- EXERCISE BRIEF: Exactly as written, reproduce the lines from the one that contains "s.tileH := rfl" through the end of the records.
Start of RECORDS SUPPLIED
@[simp] theorem rxClear_fault (s : State) : (rxClear s).fault = s.fault := rfl
@[simp] theorem rxClear_txCmd (s : State) : (rxClear s).txCmd = s.txCmd := rfl
@[simp] theorem rxClear_txComp (s : State) : (rxClear s).txComp = s.txComp := rfl
@[simp] theorem rxClear_txPlen (s : State) : (rxClear s).txPlen = s.txPlen := rfl
@[simp] theorem rxClear_txFlen (s : State) : (rxClear s).txFlen = s.txFlen := rfl
@[simp] theorem rxClear_txStat (s : State) : (rxClear s).txStat = s.txStat := rfl
@[simp] theorem rxClear_txIdx (s : State) : (rxClear s).txIdx = s.txIdx := rfl
@[simp] theorem rxClear_resp0 (s : State) : (rxClear s).resp0 = s.resp0 := rfl
@[simp] theorem rxClear_resp1 (s : State) : (rxClear s).resp1 = s.resp1 := rfl
@[simp] theorem rxClear_cond (s : State) : (rxClear s).cond = s.cond := rfl
@[simp] theorem rxClear_rxIn (s : State) : (rxClear s).rxIn = s.rxIn := rfl
@[simp] theorem rxClear_rxState (s : State) : (rxClear s).rxState = .empty := rfl
@[simp] theorem rxClear_rxN (s : State) : (rxClear s).rxN = 0 := rfl
@[simp] theorem rxClear_rxSum (s : State) : (rxClear s).rxSum = 0 := rfl
@[simp] theorem rxClear_rxStat (s : State) : (rxClear s).rxStat = 0 := rfl
@[simp] theorem rxClear_rleIlen (s : State) : (rxClear s).rleIlen = s.rleIlen := rfl
@[simp] theorem rxClear_rleIp (s : State) : (rxClear s).rleIp = s.rleIp := rfl
@[simp] theorem rxClear_rleOcnt (s : State) : (rxClear s).rleOcnt = s.rleOcnt := rfl
@[simp] theorem rxClear_tileH (s : State) : (rxClear s).tileH = s.tileH := rfl
@[simp] theorem rxClear_tileLen (s : State) : (rxClear s).tileLen = s.tileLen := rfl
@[simp] theorem rxClear_txp (s : State) : (rxClear s).txp = s.txp := rfl
@[simp] theorem rxClear_txf (s : State) : (rxClear s).txf = s.txf := rfl
@[simp] theorem rxClear_rxb (s : State) : (rxClear s).rxb = [] := rfl
@[simp] theorem rxClear_rli (s : State) : (rxClear s).rli = s.rli := rfl
@[simp] theorem rxClear_rlo (s : State) : (rxClear s).rlo = s.rlo := rfl
@[simp] theorem rxClear_til (s : State) : (rxClear s).til = s.til := rfl
@[simp] theorem rxClear_pix (s : State) : (rxClear s).pix = s.pix := rfl
@[simp] theorem rxClear_result (s : State) : (rxClear s).result = s.result := rfl
@[simp] theorem rxClear_activity (s : State) : (rxClear s).activity = s.activity := rfl
@[simp] theorem rxClear_host (s : State) : (rxClear s).host = s.host := rfl
@[simp] theorem rxClear_readback (s : State) : (rxClear s).readback = s.readback := rfl
@[simp] theorem rxClear_peer (s : State) : (rxClear s).peer = s.peer := rfl
@[simp] theorem rxClear_linkN (s : State) : (rxClear s).linkN = s.linkN := rfl
@[simp] theorem rxClear_sent (s : State) : (rxClear s).sent = s.sent := rfl
@[simp] theorem rxClear_freeN (s : State) : (rxClear s).freeN = s.freeN := rfl
@[simp] theorem rxClear_txFlenKnown (s : State) : (rxClear s).txFlenKnown = s.txFlenKnown := rfl
@[simp] theorem rxClear_respKnown (s : State) : (rxClear s).respKnown = s.respKnown := rfl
End of RECORDS SUPPLIED
- PROBLEM SOLUTION:
@[simp] theorem rxClear_tileH (s : State) : (rxClear s).tileH = s.tileH := rfl
@[simp] theorem rxClear_tileLen (s : State) : (rxClear s).tileLen = s.tileLen := rfl
@[simp] theorem rxClear_txp (s : State) : (rxClear s).txp = s.txp := rfl
@[simp] theorem rxClear_txf (s : State) : (rxClear s).txf = s.txf := rfl
@[simp] theorem rxClear_rxb (s : State) : (rxClear s).rxb = [] := rfl
@[simp] theorem rxClear_rli (s : State) : (rxClear s).rli = s.rli := rfl
@[simp] theorem rxClear_rlo (s : State) : (rxClear s).rlo = s.rlo := rfl
@[simp] theorem rxClear_til (s : State) : (rxClear s).til = s.til := rfl
@[simp] theorem rxClear_pix (s : State) : (rxClear s).pix = s.pix := rfl
@[simp] theorem rxClear_result (s : State) : (rxClear s).result = s.result := rfl
@[simp] theorem rxClear_activity (s : State) : (rxClear s).activity = s.activity := rfl
@[simp] theorem rxClear_host (s : State) : (rxClear s).host = s.host := rfl
@[simp] theorem rxClear_readback (s : State) : (rxClear s).readback = s.readback := rfl
@[simp] theorem rxClear_peer (s : State) : (rxClear s).peer = s.peer := rfl
@[simp] theorem rxClear_linkN (s : State) : (rxClear s).linkN = s.linkN := rfl
@[simp] theorem rxClear_sent (s : State) : (rxClear s).sent = s.sent := rfl
@[simp] theorem rxClear_freeN (s : State) : (rxClear s).freeN = s.freeN := rfl
@[simp] theorem rxClear_txFlenKnown (s : State) : (rxClear s).txFlenKnown = s.txFlenKnown := rfl
@[simp] theorem rxClear_respKnown (s : State) : (rxClear s).respKnown = s.respKnown := rfl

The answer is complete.